TERROR CONDUCTION
Laura, you mentioned (in your first post) that Duncan believed his poems could be used as "battle strategies" in Vietnam! This is a rather striking statement that deserves attention: it raises questions of poetic ontology that have long been swept aside in favor of epistemological and social-critical concerns. As we know, Duncan identified war in its highest form -- as the Heraclitean Father of All -- with the poetic principle itself. The language-field of the poem thus becomes a battle-field, an arena for the contest of creative and destructive cosmic forces. (This aspect of Duncan’s poetics is thoroughly examined in Nate Mackey’s "Gassire’s Lute," Talisman 5 - 8.)
For Duncan, the poetic Word is composed in the same way that the World is composed, through the irresolvable struggle of elemental opposites. We don’t need to adopt Duncan’s program of Zoroastrian dualism to realize that poetic making differs from conventionalized discourse in the way that, say, a weather pattern differs from a street map. But Duncan’s example gives us the opportunity to understand poetic activity as an open-ended, nonlinear system of "forms melting into one another" (as Laura put it in her first post), transforming meaning in ways that cannot be anticipated by, or confined to, categories of social value or intentionality. (The famous debate between Duncan and Levertov, of course, hinges on the degree to which poetry ought to be motivated by socially determined aims and values.)
As Duncan wrote in a notebook from the fifties: "Only the most fanatic researcher upon cancer could share with the poet the concept that cancer is a flower, an adventure, an intrigue with life." Here, Duncan is proposing a synthesis of objective coldness and imaginative fire. This agonistic embrace of opposites occurs at all levels of being, from the cosmic to the poetic. The relation may appear to be dialectical -- inasmuch as cosmic opposites mutually condition and give rise to one another -- yet Duncan rejected the Hegelian-Marxist model of dialectical progression.

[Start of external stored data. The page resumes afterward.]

/-! ### Routes (R349 to R352) -/

/-- Bits of a mask. -/
def bitsOf (n : Nat) : List Nat := (List.range 32).filter (fun m => n.testBit m)
/-- The adjacency: neighbours with at least one link in UP (R349). -/
def State.neighbours (s : State) : Nat :=
  s.onoraAnchors.foldl (fun m a => if s.linkUp a then m ||| 2 ^ s.nbrOf a else m) 0
/-- Modules that an advertised adjacency lets a set reach in one more hop. -/
def State.spread (s : State) (l : Nat) : Nat :=
  (bitsOf l).foldl (fun m o => m ||| ((mget s.onl.adv o).map (·.nbrs)).getD 0) l
/-- Hops from a module to another over the advertisements, up to 31. -/
def State.hopsFrom (s : State) (n m : Nat) : Option Nat :=
  let rec go : Nat → Nat → Nat → Option Nat
    | 0, _, _ => none
    | f + 1, k, l => if l.testBit m then some k else go f (k + 1) (s.spread l)
  go 32 0 (2 ^ n)
/-- The route to a module: next-hop address and hops. Fewest hops, then the lowest next hop; a module in conflict, or beyond
HOP_LIMIT, is unreachable. -/
def State.bestRoute (s : State) (m : Nat) : Option (Nat × Nat) :=
  if m = s.chainAddr ∨ s.rdb (F.ONL_ROUTE_CONFLICT 0 m) then none
  else
    let l := (bitsOf s.neighbours).filterMap (fun n => if n = s.chainAddr then none else (s.hopsFrom n m).map (fun h => (n, h + 1)))
    let best := l.foldl (fun (b : Option (Nat × Nat)) x => match b with
      | some y => if x.2 < y.2 then some x else b
      | none => some x) none
    best.bind (fun x => if x.2 ≤ s.rd (F.ONL_CHAIN_HOP_LIMIT 0) then some x else none)
/-- The line of an advertisement (Table 11-20). -/
def advLine (origin member topo boot seq nbrs : Nat) : Line :=
  lineOf [(0, origin), (1, member), (2, topo), (4, boot % 2 ^ 32), (8, seq % 2 ^ 32), (12, nbrs)]
/-- An advertisement goes to each neighbour but one. -/
def State.flood (s : State) (l : Line) (but : Option Nat) : State :=
  (bitsOf s.neighbours).foldl (fun (s : State) n =>
    if some n = but then s
    else match s.activeTo n with
      | some a => s.queueOn a ⟨{ dmod := Fin.ofNat 32 n, smod := Fin.ofNat 32 s.chainAddr, cep := s.cep }, payload .routeadv a [l]⟩
      | none => s) s
/-- The module advertises its adjacency (R349). MEMBER is JF-9680's code 4 (Table 11-7). -/
def State.advertise (s : State) : State :=
  let m := s.neighbours
  let l := advLine s.chainAddr 4 (s.rd (F.ONL_CHAIN_TOPO 0)) s.onl.boot s.onl.advSeq m
  let s := { s with
    onl.seen := mmod [] s.onl.seen s.chainAddr (fun l => (s.onl.boot % 2 ^ 32, s.onl.advSeq, s.cyc) :: l)
    onl.advSeq := (s.onl.advSeq + 1) % 2 ^ 32, onl.nbrs := m }
  s.flood l none
/-- KEYX to a module (R351); a module whose customer seed is gone has no chain sealing key to send. -/
def State.sendKeyx (s : State) (m : Nat) : State :=
  match s.chainKey, s.identityKey with
  | some own, some identity =>
    let bytes := s.keyxBytes own identity
    { s.sendPieces .keyx m (s.onl.boot % 2 ^ 32) bytes.length (linesOf bytes) with onl.keyxAt := mput s.onl.keyxAt m s.cyc }
  | _, _ => s
/-- Exported capacity behind an unreachable module becomes LOST (R356). -/
def State.loseModule (s : State) (m : Nat) : State :=
  let l := (s.onl.rext.filter (fun (e : Nat × Nat × Nat) => e.2.1 == m && (s.extNow e.1).st == .remote)).map (fun (e : Nat × Nat × Nat) => e.1)
  let s := l.foldl (fun (s : State) e => s.extEvent (s.extNow e) 2) s
  s.faultChange (l.map (fun e => (e, { s.extNow e with st := ExtSt.lost, mcell := 0, mcell2 := 0 })))
/-- Every route is computed again (R349). A change opens a chain epoch; a module that becomes reachable gets a KEYX. -/
def State.routes (s : State) : State :=
  let r := (List.range 32).map (fun m => (m, s.bestRoute m))
  let was := s.onl.next
  let next := r.foldl (fun (t : NMap Nat) x => match x.2 with
    | some (n, _) => mput t x.1 n
    | none => t) []
  let reach (m : Nat) : Bool := s.rdb (F.ONL_ROUTE_REACH 0 m)
  let fresh := (r.filter (fun x => x.2.isSome && !reach x.1)).map (·.1)
  let gone := (r.filter (fun x => x.2.isNone && reach x.1)).map (·.1)
  let changed := r.any (fun x => x.2.map (·.2) != (if reach x.1 then some (s.rd (F.ONL_ROUTE_HOPS 0 x.1)) else none)) || next != was
  let s := { s with onl.next := next }
  let s := r.foldl (fun (s : State) x => match x.2 with
    | some (n, h) => ((s.wr (F.ONL_ROUTE_REACH 0 x.1) 1).wr (F.ONL_ROUTE_HOPS 0 x.1) h).wr (F.ONL_ROUTE_VIA_PORT 0 x.1) (((s.activeTo n).map (·.val)).getD 0)
    | none => ((s.wr (F.ONL_ROUTE_REACH 0 x.1) 0).wr (F.ONL_ROUTE_HOPS 0 x.1) 0).wr (F.ONL_ROUTE_VIA_PORT 0 x.1) 0) s
  let s := if changed then { s with onl.oldNext := if s.onl.epochOpen then s.onl.oldNext else was, onl.epochOpen := true } else s
  let s := fresh.foldl State.sendKeyx { s with onl.keyxAt := mkeep (fun m _ => !gone.contains m) s.onl.keyxAt }
  gone.foldl State.loseModule s
/-- The adjacency may have changed: if it has, it is advertised, and routes follow. -/
def State.adjacency (s : State) : State := (if s.neighbours = s.onl.nbrs then s else s.advertise).routes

His ontology is cyclical rather than progressive: the struggle of good and evil is an "eternal sentence."
I am interested in following up on Duncan’s ontological turn, yet I am discomfited by its mythopoeic cast and its residual anthropomorphism. In spite of its internal dynamism, the schema possesses an ultimately static circularity that, in my mind, approaches ideological closure. An alternative, yet obviously related model of poetic ontology is provided by Olson’s definition of the poem as an "energy-construct." Olson thought he had discovered, in the Mayan glyph, a symbol for the "field of force" underlying both natural processes and the making of language. Similarly, Pound supported Fenollosa’s conviction that the Chinese ideogram was a "vivid shorthand picture of the operations of nature." These operations were held to be complex and nonlinear; the ideogram clearly showed that the figuration of truth, whether scientific or poetic, "consists in following as closely as may be the actual and entangled lines of forces as they pulse through things."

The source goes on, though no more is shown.